Next I got curious about if I send `Ctrl+e`, what byte gets sent?
It turns out that its literally just the number of that letter in the alphabet, like this:
* `Ctrl+a` => 1
* `Ctrl+b` => 2
* `Ctrl+c` => 3
* `Ctrl+d` => 4
* …
* `Ctrl+z` => 26
Also, `Ctrl+Shift+b` does the exact same thing as `Ctrl+b` (it writes `0x2`).
What about other keys on the keyboard?

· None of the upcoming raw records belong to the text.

-- ==== Sys2Proof/Laws/Fairness.lean ====
section
/-! SUPPORT. How the fairness of spec/60_exceptions.md R123 stands to the enabling condition of spec/40_control.md R65. -/

namespace Sys2Proof.Safety

open Sys2Proof.Machine

/-- The READER has a step iff one is to be taken and NOTIFY is not enabled (R65, R112). -/
theorem readerEnabled_eq_pending (s : State) : readerEnabled s = (readerPending s && !notifyEnabled s) := rfl

/-- A READER step that is to be taken either can run or waits on NOTIFY (R123). -/
theorem readerPending_cases {s : State} (h : readerPending s = true) :
    readerEnabled s = true ∨ notifyEnabled s = true := by
  rw [readerEnabled_eq_pending, h]
  cases notifyEnabled s <;> simp

/-- A READER step is taken by the READER's move where it is enabled, and by nothing else. -/
theorem takesReader_iff (ev : Event) (s : State) :
    takesReader ev s = true ↔ ev = .reader ∧ readerEnabled s = true := by
  simp [takesReader]

/-- Where the READER is scheduled, it is treated weakly fairly (R49, R123). -/
theorem weaklyFair_reader_of_scheduled {schedule : Nat → Event} {s : State} (h : ReaderScheduled schedule s) :
    WeaklyFair .reader readerEnabled schedule s := by
  intro n he
  obtain ⟨m, hm, ht⟩ := h n fun m hm => by
    have hm := he m hm
    rw [readerEnabled_eq_pending, Bool.and_eq_true] at hm
    exact hm.1
  exact ⟨m, hm, ((takesReader_iff _ _).1 ht).1⟩

/-- Only a number of TICKs between two READER steps rules starvation out (R113). -/
theorem not_starved_of_ticksNumbered {schedule : Nat → Event} {s : State} (h : TicksNumbered schedule s) :
    ¬Starved schedule s := by
  rintro ⟨n, hw, ht, -⟩
  obtain ⟨k, hk⟩ := h n hw
  obtain ⟨m, hm, hm'⟩ := ht k
  rw [hk m hm] at hm'
  cases hm'

/-- A scheduled READER is not starved (R49). -/
theorem not_starved_of_scheduled {schedule : Nat → Event} {s : State} (h : ReaderScheduled schedule s) :
    ¬Starved schedule s := by
  rintro ⟨n, hw, -, -⟩
  obtain ⟨m, hm, ht⟩ := h n fun m hm => (hw m hm).1
  rw [(hw m hm).2] at ht
  cases ht

end Sys2Proof.Safety
end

Heres what they map to:
* Tab -> 0x9 (same as Ctrl+I, since I is the 9th letter)
* Escape -> `\x1b`
* Backspace -> `\x7f`
* Home -> `\x1b[H`
* End: `\x1b[F`
* Print Screen: `\x1b\x5b\x31\x3b\x35\x41`
* Insert: `\x1b\x5b\x32\x7e`
* Delete -> `\x1b\x5b\x33\x7e`
* My `Meta` key does nothing at all
What about Alt? From my experimenting (and some Googling), it seems like `Alt` is literally the same as “Escape”, except that pressing `Alt` by itself doesnt send any characters to the terminal and pressing `Escape` by itself does. So:
* alt + d => `\x1bd` (and the same for every other letter)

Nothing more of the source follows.